▸ **Stored data**:
-- ==== Sys2Proof/Machine/Decoder.lean ====
section
/-! DEFINITION. The decoder (spec/44_decoder.md) and the effect of the tokens it fetches. -/

namespace Sys2Proof.Machine

/-- R103: every piece of decoder state as a run starts. The state decode mode does not use, unspecified after START (R31,
R150), keeps its value: DESIGN CHOICE, log 19. -/
def startDecoder (s : State) : State :=
  { fillWindow s with rCur := Config.startR, flags := 0, ip := 0, out := [], phase := .dBit }

/-- R104: a control byte is loaded and its first bit selects the token kind. -/
def controlToken (k : Byte) (s : State) : State :=
  { s with flags := loadFlags k, phase := tokenPhase (loadFlags k) }

/-- R105, R106: one byte goes to OUT and into the ring at R. -/
def emitByte (c : Byte) (s : State) : State :=
  advanceR (windowSet s.rCur.toNat c (appendOut c s))

/-- R106, R107: copy `n` bytes from ring positions `pos + k` on, each read before it is written and written before the
next is read. -/
def copyBytes (pos : Nat) : Nat → Nat → State → State
  | 0, _, s => s
  | n + 1, k, s => copyBytes pos n (k + 1) (emitByte (windowGet s (pos + k)) s)

/-- R105: the effect of a literal token. -/
def literalToken (b : Byte) (s : State) : State := setPhase .dBit (emitByte b s)

/-- R106: the effect of a reference token. -/
def referenceToken (pos : Pos) (len : Nat) (s : State) : State := setPhase .dBit (copyBytes pos.toNat len 0 s)

/-- CTRL (R54, R104). -/
def execCtrl (k : Byte) (s : State) : Host.Outcome State Fault Refusal := .next (controlToken k s)

/-- LIT (R55, R105). -/
def execLit (b : Byte) (s : State) : Host.Outcome State Fault Refusal := .next (literalToken b s)

/-- REF (R56, R106); a length no token carries is refused (log 9). -/
def execRef (pos : Pos) (len : Nat) (s : State) : Host.Outcome State Fault Refusal :=
  if codedLen len then .next (referenceToken pos len s) else .refused (.lengthNotCoded len)

/-- DEC.START (R103). -/
def execDecStart (s : State) : Host.Outcome State Fault Refusal := .next (startDecoder s)

/-- DEC.CTRL (R104); at truncation point (a) the run ends (R62). -/
def execDecCtrl (s : State) : Host.Outcome State Fault Refusal :=
  let s' := { s with flags := shiftFlags s.flags }
  if bitsRemain s'.flags then .next (setPhase (tokenPhase s'.flags) s')
  else
    match inNext s' with
    | none => .next (endRun s')
    | some (c, s'') => .next (controlToken c s'')

/-- DEC.LIT (R105); at truncation point (b) the run ends (R62). -/
def execDecLit (s : State) : Host.Outcome State Fault Refusal :=
  match inNext s with
  | none => .next (endRun s)
  | some (c, s') => .next (literalToken c s')

/-- DEC.REF (R106); at truncation points (c) and (d) the run ends, at (d) with the first byte consumed (R62). -/
def execDecRef (s : State) : Host.Outcome State Fault Refusal :=
  match inNext s with
  | none => .next (endRun s)
  | some (b0, s') =>
    match inNext s' with
    | none => .next (endRun s')
    | some (b1, s'') => .next (referenceToken (refPos b0 b1) (refLen b1) s'')

/-- DEC.STOP (R108). -/
def execDecStop (s : State) : Host.Outcome State Fault Refusal := .next (endRun s)

end Sys2Proof.Machine
end

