-- ==== Sys2Proof/Machine/TokenEncoder.lean ====
section
/-! DEFINITION. The token encoder (spec/42_token_encoder_ops.md). -/

namespace Sys2Proof.Machine

/-- R88: pack a literal token. That MASK is one-hot is not checked (DESIGN CHOICE, log 18). -/
def packLiteral (b : Byte) (s : State) : Res State := do
  let s ← writeCode 0 (s.codeAt 0 ||| s.mask) s
  let s ← writeCode s.codePtr.toNat b s
  pure { s with codePtr := s.codePtr + 1 }

/-- R89: pack a reference token; its control bit stays 0. -/
def packReference (pos : Pos) (len : Nat) (s : State) : Res State :=
  if codedLen len then do
    let s ← writeCode s.codePtr.toNat (refByte0 pos) s
    let s ← writeCode (s.codePtr.toNat + 1) (refByte1 pos len) s
    pure { s with codePtr := s.codePtr + 2 }
  else .error (.refused (.lengthNotCoded len))

/-- R90: close the token slot just filled; a full group goes to OUT. -/
def closeToken (s : State) : Res State :=
  let s' := { s with mask := shiftMask s.mask }
  if s'.mask = 0 then do
    let bs ← groupBytes s'
    pure (resetGroup (appendAll bs s'))
  else pure s'

/-- R91: write out a partial group. -/
def flushGroup (s : State) : Res State :=
  if 1 < s.codePtr.toNat then do
    let bs ← groupBytes s
    pure (appendAll bs s)
  else pure s

/-- TOK.RESET (R87). -/
def execTokReset (s : State) : Host.Outcome State Fault Refusal := .next (resetGroup s)

/-- TOK.LIT (R88). -/
def execTokLit (b : Byte) (s : State) : Host.Outcome State Fault Refusal := outcome (packLiteral b s)

/-- TOK.REF (R89). -/
def execTokRef (pos : Pos) (len : Nat) (s : State) : Host.Outcome State Fault Refusal :=
  outcome (packReference pos len s)

/-- TOK.NEXT (R90). -/
def execTokNext (s : State) : Host.Outcome State Fault Refusal := outcome (closeToken s)

/-- TOK.FLUSH (R91). -/
def execTokFlush (s : State) : Host.Outcome State Fault Refusal := outcome (flushGroup s)

end Sys2Proof.Machine
end

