/-- R123, R125: the positions from R on lie outside the window but for R itself. -/
theorem ne_of_cursors (cursors : Cursors s) {p : Pos} (inside : (p - s.sCur).toNat ≤ 4078) (other : p ≠ s.rCur)
    {k : Nat} (hk : k < 18) : s.rCur + BitVec.ofNat 12 k ≠ p := by
  rintro rfl
  rcases Nat.eq_zero_or_pos k with rfl | pos
  · exact other (BitVec.add_zero _)
  · rw [cursors, BitVec.add_assoc, BitVec.add_comm, BitVec.add_sub_cancel, BitVec.toNat_add,
      BitVec.toNat_ofNat] at inside
    change (4078 + k % 4096) % 4096 ≤ 4078 at inside
    omega

section
variable (look : Lookahead s) (short : s.len.toNat ≤ 18) (holds : RingHolds s (s.inp.take s.ip))
include look short holds

/-- R118: byte `i` of the lookahead. -/
theorem lookahead_byte {i : Nat} (hi : i < s.len.toNat) :
    s.inp[s.ip - s.len.toNat + i]? = some (ringOfText s (s.rCur + BitVec.ofNat 12 i)) := by
  have len_le := look.len_le
  have read : (s.inp.take s.ip).length = s.ip := List.length_take_of_le look.ip_le
  have byte := (ringHolds_iff.mp holds).recent (s.ip - s.len.toNat + i) (by omega) (by omega)
  rw [look.cursor, place_add, byte, List.getElem_take, List.getElem?_eq_getElem]

/-- R106, R124: where the decoder has written the bytes of the match before byte `i`, the copy finds byte `i` there: the
encoder's ring differs from the decoder's in the rest of the lookahead only, and that is not where the copy reads. -/
theorem copy_finds (window : WindowLaw s) (mirror : Mirror s) (valid : ValidMatch s) (long : 2 < s.matchLen.toNat)
    {i : Nat} (hm : i < s.matchLen.toNat) (hi : i < s.len.toNat) :
    s.inp[s.ip - s.len.toNat + i]? =
      some (ringAfter (s.inp.take (s.ip - s.len.toNat + i)) (s.matchPos + BitVec.ofNat 12 i)) := by
  obtain ⟨inside, other, agree⟩ := valid long
  have len_le := look.len_le
  have ip_le := look.ip_le
  have same : ringOfText s (s.rCur + BitVec.ofNat 12 i) = ringOfText s (s.matchPos + BitVec.ofNat 12 i) := by
    have linear {p : Pos} : p.toNat + i ≤ 4112 := by have := p.isLt; omega
    rw [ringOfText_add, ringOfText_add, ← textAt_mod_of_mirror mirror linear, ← textAt_mod_of_mirror mirror linear]
    exact (agree i hm).symm
  have split : s.inp.take s.ip =
      s.inp.take (s.ip - s.len.toNat + i) ++ (s.inp.drop (s.ip - s.len.toNat + i)).take (s.len.toNat - i) := by
    rw [← List.take_add]
    congr 1
    omega
  rw [lookahead_byte look short holds hi, same, ringOfText_eq_ringAfter holds, split, ringAfter_append_of_ne]
  intro k hk
  have before : k < s.len.toNat - i := hk.trans_le (List.length_take_le _ _)
  rw [List.length_take_of_le (by omega), Nat.add_assoc, ← place_add, ← look.cursor, Nat.add_comm, BitVec.ofNat_add,
    ← BitVec.add_assoc, Ne, BitVec.add_left_inj]
  exact ne_of_cursors window.cursors inside other (by omega)

/-! ## The token of ENC.STEP (R96) -/

/-- R96, step 2: the byte at R, as a literal. -/
theorem codes_byte_at_R (low : 1 ≤ s.len.toNat) :
    s.inp.take (s.ip - s.len.toNat + 1) = codedInput s ++ [s.textAt s.rCur.toNat] := by
  have byte := lookahead_byte look short holds low
  rw [Nat.add_zero, BitVec.add_zero] at byte
  rw [List.take_add_one, byte]
  rfl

▸ **ASSIGNED TASK**: Of the lines above, output exactly those from the line bearing "encoder (spec/42_token_encoder_ops.md). -/" through the line bearing "goes to OUT. -/", inclusive.

▸ **OUTPUT OF THE TASK**:
/-! DEFINITION. The token encoder (spec/42_token_encoder_ops.md). -/

namespace Sys2Proof.Machine

/-- R88: pack a literal token. That MASK is one-hot is not checked (DESIGN CHOICE, log 18). -/
def packLiteral (b : Byte) (s : State) : Res State := do
  let s ← writeCode 0 (s.codeAt 0 ||| s.mask) s
  let s ← writeCode s.codePtr.toNat b s
  pure { s with codePtr := s.codePtr + 1 }

/-- R89: pack a reference token; its control bit stays 0. -/
def packReference (pos : Pos) (len : Nat) (s : State) : Res State :=
  if codedLen len then do
    let s ← writeCode s.codePtr.toNat (refByte0 pos) s
    let s ← writeCode (s.codePtr.toNat + 1) (refByte1 pos len) s
    pure { s with codePtr := s.codePtr + 2 }
  else .error (.refused (.lengthNotCoded len))

/-- R90: close the token slot just filled; a full group goes to OUT. -/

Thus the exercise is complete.